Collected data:
-- ==== Sys2Proof/Machine/Request.lean ====
section
/-! DEFINITION. Writes of the dictionary: the rules of each object, the effect of each entry, refusals, the audit records of
writes, and configuration bundles (R84 to R87, R119, R120, R127, R163, R178, R184, R231, R268, R269, R290, R295, R296, R299,
R300, R305, R310, R330, R353 to R357, R433). -/

namespace Sys2Proof.Machine

/-! ### Values as they travel (R293) -/

def entryOf (idx sub : Nat) : Option Entry := match objOf idx with
  | none => none
  | some (base, _) => findEntry sub (entriesOf base)

/-- A value as on DXP. A reserved subindex that its table gives no type reads as UNSIGNED8 (R9). -/
def valWire (idx sub : Nat) (v : Val) : List Byte := match v with
  | .bytes b => b
  | .num n => match entryOf idx sub with
    | some e => match e.ty with
      | .num z => beBytes z n
      | _ => beBytes 8 n
    | none => beBytes 1 n

/-- The value that bytes on DXP carry for an entry. Bytes of a wrong length are no number. -/
def valOfWire (idx sub : Nat) (b : List Byte) : Val := match entryOf idx sub with
  | some e => match e.ty with
    | .num z => if b.length = z then .num (bigEndian b) else .bytes b
    | _ => .bytes b
  | none => .bytes b

/-- The key that signs the bundle at hand: its slot, and whether the bundle passes by first enrolment (R355). Slot 4 is no
slot: no bundle is at hand. `again` says that a stored bundle is reapplied (R356). -/
structure Signer where
  slot  : Nat
  first : Bool
  again : Bool
  deriving DecidableEq, Repr, Inhabited

def noSigner : Signer := { slot := 4, first := false, again := false }

/-! ### The rules of the objects: check 10 of R295, 0 passed -/

/-- R305, R310, R313: a mapping entry or count. DEDUCED: notes/assumptions/140.md. -/
def mappingRefusal (d : Device) (tpdo : Bool) (u sub n : Nat) : Nat :=
  let obj := (if tpdo then 0x1A00 else 0x1600) + u
  let ok (v : Nat) : Bool := if tpdo then tpdoTarget v else rpdoTarget v
  let l := (List.range' 1 (if sub = 0 then n else regN d obj 0)).map fun i => if i = sub then n else regN d obj i
  let stamps := (l.filter fun v => mapIdx v == 0x2010 && mapSub v == 0x0A).length
  if (sub ≠ 0 ∧ !ok n) ∨ !l.all ok ∨ 64 < mapBytes l ∨ (!tpdo ∧ 1 < stamps) then 11
  else if pdoValid (regN d ((if tpdo then 0x1800 else 0x1400) + u) 1) then 14 else 0

/-- The anchors of a DOMAIN of DxpTrustAnchors: at most four, each whole. DEDUCED: notes/assumptions/141.md. -/
def anchorsWhole : Nat → List Byte → Bool
  | _, [] => true
  | 0, _ => false
  | n + 1, b => decide (2 ≤ b.length ∧ 2 + bigEndian (b.take 2) ≤ b.length) && anchorsWhole n (b.drop (2 + bigEndian (b.take 2)))

/-- Layer claims and releases (R330). -/
def claimRefusal (d : Device) (who : Requester) (u n : Nat) : Nat :=
  if !sessOpen d u then 11
  else if holds (rolesOf d who) 8 then 0
  else match (layerAt d n).owner with
    | some o => if o = u then 0 else 7
    | none => 0
/-- DEDUCED: notes/assumptions/149.md. -/
def releaseRefusal (d : Device) (who : Requester) (u n : Nat) : Nat :=
  if holds (rolesOf d who) 8 ∨ (layerAt d n).owner = some u then 0 else 7

/-- Whether die k has the clock of a code of R429. -/
def hasClock (k code : Nat) : Bool :=
  if k < 2 then [1, 2, 3, 4, 5, 14].contains code else [1, 3, 5, 6, 7, 8, 9, 10, 11, 12, 13, 15, 16].contains code

def anyHeadOn (d : Device) : Bool := (List.range 24).any (headOn d)

/-- The wall tick object (R178, R198, R286). -/
def tickRefusal (d : Device) (sub n : Nat) : Nat :=
  if sub = 2 ∧ tickPeriod d ≤ n then 11
  else if sub = 1 ∧ ceilDiv (10 ^ 12) n ≤ regN d 0x2110 2 then 11
  else if anyHeadOn d then 38 else 0

/-- OwnerKeyCommand (R355). DEDUCED: notes/assumptions/144.md. -/
def ownerRefusal (d : Device) (sg : Signer) (b : List Byte) : Nat :=
  let slot := (b.getD 0 0).toNat
  let op := (b.getD 1 0).toNat
  if sg.first ∨ (ownerSlot d sg.slot).1 ≠ 2 then 6
  else if 4 ≤ slot ∨ op = 0 ∨ 2 < op then 11
  else if sg.again ∧ ownerSlot d slot = (op + 1, if op = 1 then b.drop 2 else (ownerSlot d slot).2) then 0
  else if op = 1 ∧ (ownerSlot d slot).1 ≠ 1 then 11
  else if op = 2 ∧ ((ownerSlot d slot).1 ≠ 2 ∨ slot = sg.slot) then 11 else 0

/-- Object 0x2500. -/
def securityRefusal (d : Device) (who : Requester) (sg : Signer) (sub n : Nat) (b : List Byte) : Nat :=
  if sub = 7 then (if n < regN d 0x2500 7 then 11 else 0)
  else if sub = 0x0A then (if who = .bundle then 6 else 0)
  else if sub = 0x10 then ownerRefusal d sg b
  else if sub = 0x12 then (if n = 1 ∧ d.sup.dbg.since.isSome ∧ !d.pins.fuse then 12 else 0)
  else if sub = 0x14 ∨ sub = 0x15 then (if (whoSession who).isNone then 6 else 0)
  else if sub = 0x1C then (if sg.first ∨ (ownerSlot d sg.slot).1 ≠ 2 then 6 else 0)
  else 0

/-- ErrorRingAck (R433): no record in handling may go. -/
def ackRefusal (d : Device) (k n : Nat) : Nat :=
  let g := ringAt d k
  if g.recs.any fun r => decide (r.num ≤ n) && g.handling.any fun h => h.num == r.num then 11 else 0

def telegramRefusal (d : Device) (b : List Byte) : Nat :=
  let c := (telegramLaunchOp d b).2
  if c = 1 then 0 else c

/-- MemLatencyTargetsUs: the ranges of R223. -/
def latencyRefusal (b : List Byte) : Nat :=
  if (List.range 11).all fun k => decide (5 ≤ be16At b k ∧ be16At b k ≤ if k < 4 then 200 else 1000) then 0 else 11

/-- Whether a change to `d'` is refused with ADMISSION on any die (R205). -/
def anyAdmissionBars (d d' : Device) : Bool := (List.range 6).any fun p => admissionBars d d' p

def sceneRule (d : Device) (k sub n : Nat) (b : List Byte) : Nat :=
  let armed : Nat := if regN d (0x4A00 + k) 5 = 2 then 37 else 0
  if sub = 2 then firstOf [sceneRefusal b, armed]
  else if sub = 3 then armed
  else if sub = 4 ∧ n = 1 ∧ Int.ofNat (hours 24) < diff48 (regN d (0x4A00 + k) 3) (nowBase d 1) then 36
  else 0

/-- A source's export mask (R84, R86, R205). -/
def maskRefusal (d : Device) (s n : Nat) : Nat :=
  let gone := (List.range 6).filter fun p => (srcCfg d s 0x0E).testBit p && !n.testBit p
  let o := srcOwner d s
  firstOf [if o < 6 ∧ n.testBit o then 11 else 0,
    if d.layers.any (fun (e : Nat × LayerUnit) => e.2.committed && gone.contains (e.1 / 32) && frcN d (0x4000 + e.1) 2 == s) then 17 else 0,
    if srcOn d s ∧ anyAdmissionBars d (setN d (0x5000 + s) 0x0E n) then 40 else 0]

/-- SourceEnable TRUE (R87, R102, R127, R205, R220). DEDUCED: notes/assumptions/142.md. -/
def srcEnableRefusal (d : Device) (s : Nat) : Nat :=
  if srcOn d s then 0
  else firstOf [enableRefusal d s (tnrPairs d (some s)), if srcCfg d s 1 = 3 then streamRefusal d s else 0,
    if anyAdmissionBars d (srcEnableOp d s) then 40 else 0]

/-- Two ports of ST 2110 paths that lie on different control dies (R102). -/
def pathsApart (a b : Nat) : Bool := decide (a < 4 ∧ b < 4 ∧ a / 2 ≠ b / 2)

/-- DEDUCED: notes/assumptions/143.md. -/
def sourceRule (d : Device) (s sub n : Nat) : Nat :=
  if sub = 2 then (if n = 1 then srcEnableRefusal d s else 0)
  else if sub = 0x0E then maskRefusal d s n
  else if sub = 3 ∧ n < 6 ∧ (srcCfg d s 0x0E).testBit n then 11
  else if (sub = 1 ∨ (3 ≤ sub ∧ sub ≤ 7) ∨ (0x11 ≤ sub ∧ sub ≤ 0x19)) ∧ (srcOn d s ∨ srcEnabled d s) then 15
  else if (sub = 0x11 ∧ pathsApart n (srcCfg d s 0x14)) ∨ (sub = 0x14 ∧ pathsApart (srcCfg d s 0x11) n) then 19
  else 0

/-- A camera input's entries (R119, R120, R127, R205). -/
def cameraRule (d : Device) (i sub n : Nat) : Nat :=
  if sub = 1 then
    (if n = 0 ∨ camOn d i then 0 else firstOf [camRefusal d i, if anyAdmissionBars d (camEnableOp d i) then 40 else 0])
  else if sub < 0x10 then
    (if camOn d i then 27
     else if sub = 6 ∧ (camStreams d i).any (fun k => srcOn d (streamSource d i k)) then 15 else 0)
  else if 0x20 ≤ sub ∧ sub < 0x40 then
    let k := (sub - 0x20) / 8
    let cur := streamSource d i k
    if cur < 512 ∧ srcOn d cur then 15
    else if (sub - 0x20) % 8 = 0 ∧ n < 512 ∧ n ≠ cur then
      (if (streamOf d n).isSome ∨ srcCfg d n 1 ≠ 3 then 32 else if srcOn d n then 15 else 0)
    else 0
  else 0

/-- A touch link's entries (R268, R269). DEDUCED: notes/assumptions/97.md. -/
def touchRule (d : Device) (k sub n : Nat) : Nat :=
  let c (s : Nat) : Nat := regN d (touchCfg k) s
  if sub = 0x0C ∧ n < 24 ∧ dieOfHead n ≠ dieOfLink k then 11
  else if sub = 1 ∧ n = 1 then
    firstOf [if c 2 = 0 ∨ c 3 = 0 ∨ c 0x10 = 0 ∨ c 0x0C = 0xFF then 44 else 0,
      if c 0x0C < 24 ∧ dieOfHead (c 0x0C) ≠ dieOfLink k then 34 else 0,
      if headStreams d (c 0x0C) ≤ c 0x0D then 35 else 0]
  else if ((2 ≤ sub ∧ sub ≤ 5) ∨ sub = 0x0C ∨ sub = 0x0D) ∧ c 1 = 1 then 43 else 0

/-- Whether any session has a block read of die p's held frame open (R324). -/
def heldRead (d : Device) (p : Nat) : Bool := d.sup.sessions.any fun (e : Nat × Session) => match e.2.rdCopy with
  | some (i, s, _) => i == pobj 0x3060 p && s == 0x0C
  | none => false

/-- The rules of the object itself, on a write that passed checks 1 to 9. -/
def ruleRefusal (d : Device) (who : Requester) (sg : Signer) (base u sub : Nat) (v : Val) : Nat :=
  let n := valNum v
  let b := valBytes v
  if base = 0x1600 then mappingRefusal d false u sub n
  else if base = 0x1A00 then mappingRefusal d true u sub n
  else if base = 0x2020 then
    (if (sub = 1 ∧ n = regN d 0x2020 2) ∨ (sub = 2 ∧ n = regN d 0x2020 1) ∨ (sub = 9 ∧ !anchorsWhole 4 b) then 11 else 0)
  else if base = 0x2030 then (if sub = 7 then claimRefusal d who u n else if sub = 8 then releaseRefusal d who u n else 0)
  else if base = 0x2110 then tickRefusal d sub n
  else if base = 0x2210 then (if hasClock (n / 2 ^ 24) (n / 2 ^ 16 % 256) && hasClock (n / 2 ^ 24) (n / 256 % 256) then 0 else 11)
  else if base = 0x2300 then (if (sub = 0x0E ∨ sub = 0x0F) ∧ (whoSession who).isNone then 6 else 0)
  else if base = 0x2500 then securityRefusal d who sg sub n b
  else if base = 0x2510 then (if auditOldest d ≤ n ∧ n ≤ auditHead d then 0 else 11)
  else if base = 0x2600 then (if sub = 5 then ackRefusal d u n else 0)
  else if base = 0x2700 then (if sub = 0x11 then telegramRefusal d b else 0)
  else if base = 0x3010 then (if lastInterfaces d (u / 4) (u % 4) then 42 else 0)
  else if base = 0x3014 then
    (if sub = 9 then latencyRefusal b else if sub = 3 ∧ fspLimitBars d u n then 40 else 0)
  else if base = 0x3040 then (if admissionBars d (setN d (pobj 0x3040 u) 1 n) u then 40 else 0)
  else if base = 0x3060 then
    (if sub = 2 ∧ n < 24 ∧ dieOfHead n ≠ u then 11 else if sub = 7 ∧ n = 2 ∧ heldRead d u then 12 else 0)
  else if base = 0x4000 then (if sub = 4 ∧ regN d (0x4000 + u) 3 < n then 11 else 0)
  else if base = 0x4900 then (if sub = 2 ∧ !(b.all fun x => charOk x.toNat) then 11 else 0)
  else if base = 0x4800 then (if 2 ≤ sub ∧ sub ≤ 0x0D ∧ headOn d u then 39 else 0)
  else if base = 0x4A00 then sceneRule d u sub n b
  else if base = 0x6000 then (if sub = 0x0C ∧ regN d (0x6000 + u) 0x0B < n then 11 else 0)
  else if base = 0x5000 then sourceRule d u sub n
  else if base = 0x5400 then (if portInputs d u = [] then 0 else 28)
  else if base = 0x5480 then cameraRule d u sub n
  else if base = 0x5800 then touchRule d u sub n
  else 0

/-- The code of R299 of a write. -/
def writeCheck (d : Device) (who : Requester) (sg : Signer) (idx sub : Nat) (v : Val) : Nat :=
  let c := writeCode d who idx sub v
  if c ≠ 1 then c
  else match objOf idx with
    | none => 2
    | some (base, u) => let r := ruleRefusal d who sg base u sub v; if r = 0 then 1 else r

/-! ### Effects -/

def setOwner (d : Device) (n : Nat) (o : Option Nat) : Device := modLayer d n fun u => { u with owner := o }

/-- SessionClaimLayer (R330): a change of owner by MAINT is announced. -/
def claimOp (d : Device) (who : Requester) (u n : Nat) : Device :=
  let was := (layerAt d n).owner
  let d := setOwner d n (some u)
  if holds (rolesOf d who) 8 ∧ was ≠ some u then raise d (supDie d) 54 (0x4000 + n) else d

/-- OTP of owner key slot i. -/
def setOwnerSlot (d : Device) (i : Nat) (v : Nat × List Byte) : Device :=
  { d with pins := { d.pins with owners := (List.range 4).map fun j => if j = i then v else ownerSlot d j } }

def ownerCommandOp (d : Device) (b : List Byte) : Device :=
  let slot := (b.getD 0 0).toNat
  if (b.getD 1 0).toNat = 1 then setOwnerSlot d slot (2, b.drop 2) else setOwnerSlot d slot (3, (ownerSlot d slot).2)

/-- One half of a control restart (R384). DEDUCED: notes/assumptions/122.md. -/
def restartHalf (d : Device) (who : Requester) (maint : Bool) : Device := match whoSession who with
  | none => d
  | some k =>
    let h := some (d.mono, (sessAt d k).leaf)
    { d with sup := if maint then { d.sup with restartM := h } else { d.sup with restartA := h } }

## WHAT THE EXERCISE ASKS
The lines that mention the word "sceneRule" should be pulled from the records above.

## SOLUTION FOR THIS PROBLEM
def sceneRule (d : Device) (k sub n : Nat) (b : List Byte) : Nat :=
  else if base = 0x4A00 then sceneRule d u sub n b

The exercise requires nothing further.